Brian Lively - Tudor Pickering Holt

Okay so the production growth in it I take it is largely related to the Marcellus and is that related to the increasing infrastructure with the second phase.

Dan Dinges

Yes the free flowing gas that we are able to put through there most recently and that's just basically us putting the wells directly into the Tennessee pipeline and bucking the 1,000 pounds pressure in that pipeline and additional is going to be once we start cracking up the compressors which should be later next month.

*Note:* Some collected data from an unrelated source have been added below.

theorem exec_pstopEnd_of_nothing (hphase : v.sp.phase ≠ 1) (hp : v.handlePack (v.rs a) = none) :
    exec (.pstopEnd c d a b) s = .next ((v.landS c d 2).placed s) := by
  change execPstopEnd c d a b s = _
  simp only [execPstopEnd, issue_of_issues _ hi, hphase, hp, if_false, View.answer_landS]

section
variable {n slot : Nat} {p : Pack} (hphase : v.sp.phase ≠ 1) (hp : v.handlePack (v.rs a) = some (n, slot, p))
include hphase hp

theorem exec_pstopEnd_of_running (hs : p.stopped = false) : exec (.pstopEnd c d a b) s = .next ((v.landS c d 2).placed s) := by
  change execPstopEnd c d a b s = _
  simp only [execPstopEnd, issue_of_issues _ hi, hphase, hp, hs, Bool.not_false, if_false, if_true, View.answer_landS]

/-- R364: PSTOP.END ends a stopped pack with its code. -/
theorem exec_pstopEnd_of_stopped (hs : p.stopped = true) : exec (.pstopEnd c d a b) s =
    .next ({ v with s := v.s.killPack n slot p (fld (v.rs b) 0 8), sp := { v.sp with phase := 1 } } : View).close := by
  change execPstopEnd c d a b s = _
  simp only [execPstopEnd, issue_of_issues _ hi, hphase, hp, hs, Bool.not_true, Bool.false_eq_true, if_false, View.answer]

end

/-- R289, R364: PSTOP.END is over once its pack has gone. -/
theorem exec_pstopEnd_of_gone {n slot : Nat} (hphase : v.sp.phase = 1) (hp : v.handle (v.rs a) = some (n, slot))
    (hgone : look (v.s.core n).packs slot = none) : exec (.pstopEnd c d a b) s = .next ((v.landS c d 0).placed s) := by
  change execPstopEnd c d a b s = _
  simp only [execPstopEnd, issue_of_issues _ hi, hphase, hp, hgone, if_true, View.answer_landS]

/-! ### PCTXSV and PCTXLD (R365) -/

theorem exec_pctxsv_of_nothing (hp : v.handlePack (v.rs a) = none) : exec (.pctxsv c d a b) s = .next ((v.landS c d 2).placed s) := by
  change execPctxsv c d a b s = _
  simp only [execPctxsv, issue_of_issues _ hi, hp, View.answer_landS]

/-- R365: the workgroup of a stopped pack is saved once its window is quiet. -/
theorem exec_pctxsv_of_saved {n slot : Nat} {p : Pack} (hp : v.handlePack (v.rs a) = some (n, slot, p)) (hal : (v.rs b).toNat % 4096 = 0)
    (hstop : ((v.s.core n).wgPacks p).any (fun q => !q.stopped) = false) (hquiet : v.s.windowQuiet p.launch p.wg = true)
    (hsave : v.close.saveWg (v.saver kWrite) n p (v.rs b) = .ok () t) :
    exec (.pctxsv c d a b) s = .next (((v.reopen t).landS c d 0).placed s) := by
  change execPctxsv c d a b s = _
  simp only [execPctxsv, issue_of_issues _ hi, hp, hal, hstop, hquiet, hsave, ne_eq, not_true_eq_false, Bool.not_true, Bool.false_eq_true,
    if_false]
  rfl

/-- R365: PCTXLD of an image without a bad byte gives its status. -/
theorem exec_pctxld_of_loaded {k : Nat} (hh : v.rs a &&& ~~~0x11F#64 = 0) (hal : (v.rs b).toNat % 4096 = 0)
    (hload : v.close.loadWg (v.saver kRead) (v.mate (fld (v.rs a) 8 1)) (v.rs b).toNat = .ok (.status k) t) :
    exec (.pctxld c d a b) s = .next (((v.reopen t).landS c d (BitVec.ofNat 64 k)).placed s) := by
  change execPctxld c d a b s = _
  simp only [execPctxld, issue_of_issues _ hi, hh, hal, hload, ne_eq, not_true_eq_false, if_false]
  rfl

end

/-! ### TLBINV (R366) -/

section
variable {mode : TlbMode} {hub : Bool} (hi : IssuesW c [.s 1 a, .s 2 b] false s v m)
include hi

/-- R366: TLBINV drops the translations first. -/
theorem exec_tlbinv_of_first (hphase : v.sp.phase = 0) :
    let t := v.close.dropTlb v.cluster hub mode ((v.rs b).toNat % 65536) (v.rs a).toNat
    exec (.tlbinv c mode hub a b) s = .next ({ v.reopen t with sp := { (v.reopen t).sp with phase := t.next + 1 } } : View).close :=
  (next_of_issue hi rfl (congrArg (v.answer c · s) (if_pos hphase)) : execTlbinv c mode hub a b s = _)

/-- An access that began before TLBINV is under way in the cluster. -/
def View.earlier (v : View) : Bool :=
  (clusterAgents v.cluster).any (fun n => (v.close.core n).ops.any (fun o => decide (o.id < v.sp.phase)) ||
    (v.close.core n).fetches.any (fun f => decide (f.id < v.sp.phase) && !f.todo.isEmpty && f.fault.isNone))

/-- R366: TLBINV completes after the accesses begun before it. -/
theorem exec_tlbinv_of_last (hphase : v.sp.phase ≠ 0) (h : v.earlier = false) :
    exec (.tlbinv c mode hub a b) s = .next ((v.tokenFor c 1).after c (v.succ c)) :=
  (next_of_issue hi rfl (congrArg (v.answer c · s) ((if_neg hphase).trans (if_neg (Bool.eq_false_iff.1 h)))) :
    execTlbinv c mode hub a b s = _)

end

end

end Sys2Proof.Machine
end

section
/-! MBXSEND, MBXRECV, ZAP and HALT (R67, R360, R361, R367-R369): O51. -/

namespace Sys2Proof.Machine

section
variable {c : Ctl} {d a b : SReg} {s : State} {v w : View} {m : Mask}

/-! ### MBXSEND (R368) -/

/-- The cluster belongs to another partition than the view's. -/
def View.away (w : View) (n : Nat) : Bool :=
  match w.close.partOfCluster n with | some q => w.close.partOfCluster w.cluster != some q | none => false

/-- No message goes to the target: it is no cluster, or a fenced one, its service core has failed, or it is another partition's. -/
def View.barred (w : View) (a : SReg) : Bool :=
  decide ((w.rs a).toNat / 32 ≠ 0) || w.close.clusterSt (fld (w.rs a) 0 5) == 3 ||
    (w.close.core (64 + fld (w.rs a) 0 5)).failed || w.away (fld (w.rs a) 0 5)

/-- The mailbox of a service core takes a message. -/
def State.mail (s : State) (n : Nat) (x : Mail) : State := s.updCore (64 + n) (fun k => { k with mailbox := k.mailbox ++ [x] })

/-- MBXSEND once its release is over: its status, and the message where it may go. -/
def View.sendMail (w : View) (c : Ctl) (d a b : SReg) : Res :=
  if w.barred a = true then w.landS c d 2
  else if 64 ≤ (w.close.core (64 + fld (w.rs a) 0 5)).mailbox.length then w.landS c d 1
  else (w.reopen ((w.close.mail (fld (w.rs a) 0 5) ⟨w.cluster, w.rs b, w.rs (b + 1), w.rs (b + 2)⟩).bootAnswer w.cluster
    (fld (w.rs a) 0 5))).landS c d 0

section
variable (hi : IssuesW c [.ds d, .s 1 a, .s 2 b, .s 2 (b + 1), .s 2 (b + 2)] false s v m) (hgo : v.release .device true = .go w)
include hi hgo

theorem exec_mbxsend_of_released : exec (.mbxsend c d a b) s = .next (v.answer c (w.sendMail c d a b) s) := by
  change execMbxsend c d a b s = _
  rw [execMbxsend, issue_of_issues _ hi]
  dsimp only
  rw [hgo]
  rfl

theorem exec_mbxsend_of_barred (hb : w.barred a = true) : exec (.mbxsend c d a b) s = .next ((w.landS c d 2).placed s) := by
  rw [exec_mbxsend_of_released hi hgo, View.sendMail, if_pos hb]
  rfl

variable (hb : w.barred a = false)
include hb

theorem exec_mbxsend_of_full (hfull : 64 ≤ (w.close.core (64 + fld (w.rs a) 0 5)).mailbox.length) :
    exec (.mbxsend c d a b) s = .next ((w.landS c d 1).placed s) := by
  rw [exec_mbxsend_of_released hi hgo, View.sendMail, if_neg (Bool.eq_false_iff.1 hb), if_pos hfull]
  rfl

/-- R368: the message joins the mailbox. -/
theorem exec_mbxsend_of_room (hroom : (w.close.core (64 + fld (w.rs a) 0 5)).mailbox.length < 64) : exec (.mbxsend c d a b) s =
    .next (((w.reopen ((w.close.mail (fld (w.rs a) 0 5) ⟨w.cluster, w.rs b, w.rs (b + 1), w.rs (b + 2)⟩).bootAnswer w.cluster
      (fld (w.rs a) 0 5))).landS c d 0).placed s) := by
  rw [exec_mbxsend_of_released hi hgo, View.sendMail, if_neg (Bool.eq_false_iff.1 hb), if_neg (Nat.not_le.2 hroom)]
  rfl

end

/-- A release changes no register of its split. -/
theorem View.Past.rs (h : v.Past w) (r : SReg) : w.rs r = v.rs r := by
  have hmask : w.sp.mask = v.sp.mask := by rw [h.sp]
  rw [View.rs, View.rs, View.svc, View.svc, h.ag, h.pk, hmask]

Brian Lively - Tudor Pickering Holt

Okay on the oil side with lower oil production guidance, could you give some more color and I think you mentioned briefly that the patent may be declining a little more than you expected but could you provide some more color on why the oil production guidance is down a bit.

Dan Dinges

Yeah I think Brian that we thought that we would have better wells drilled and completed a little bit earlier in the quarter than what we actually did and so of the earlier Pettit wells are falling off a little bit quicker. They are still very, very attractive business, not as high as initial rates that we had experienced earlier.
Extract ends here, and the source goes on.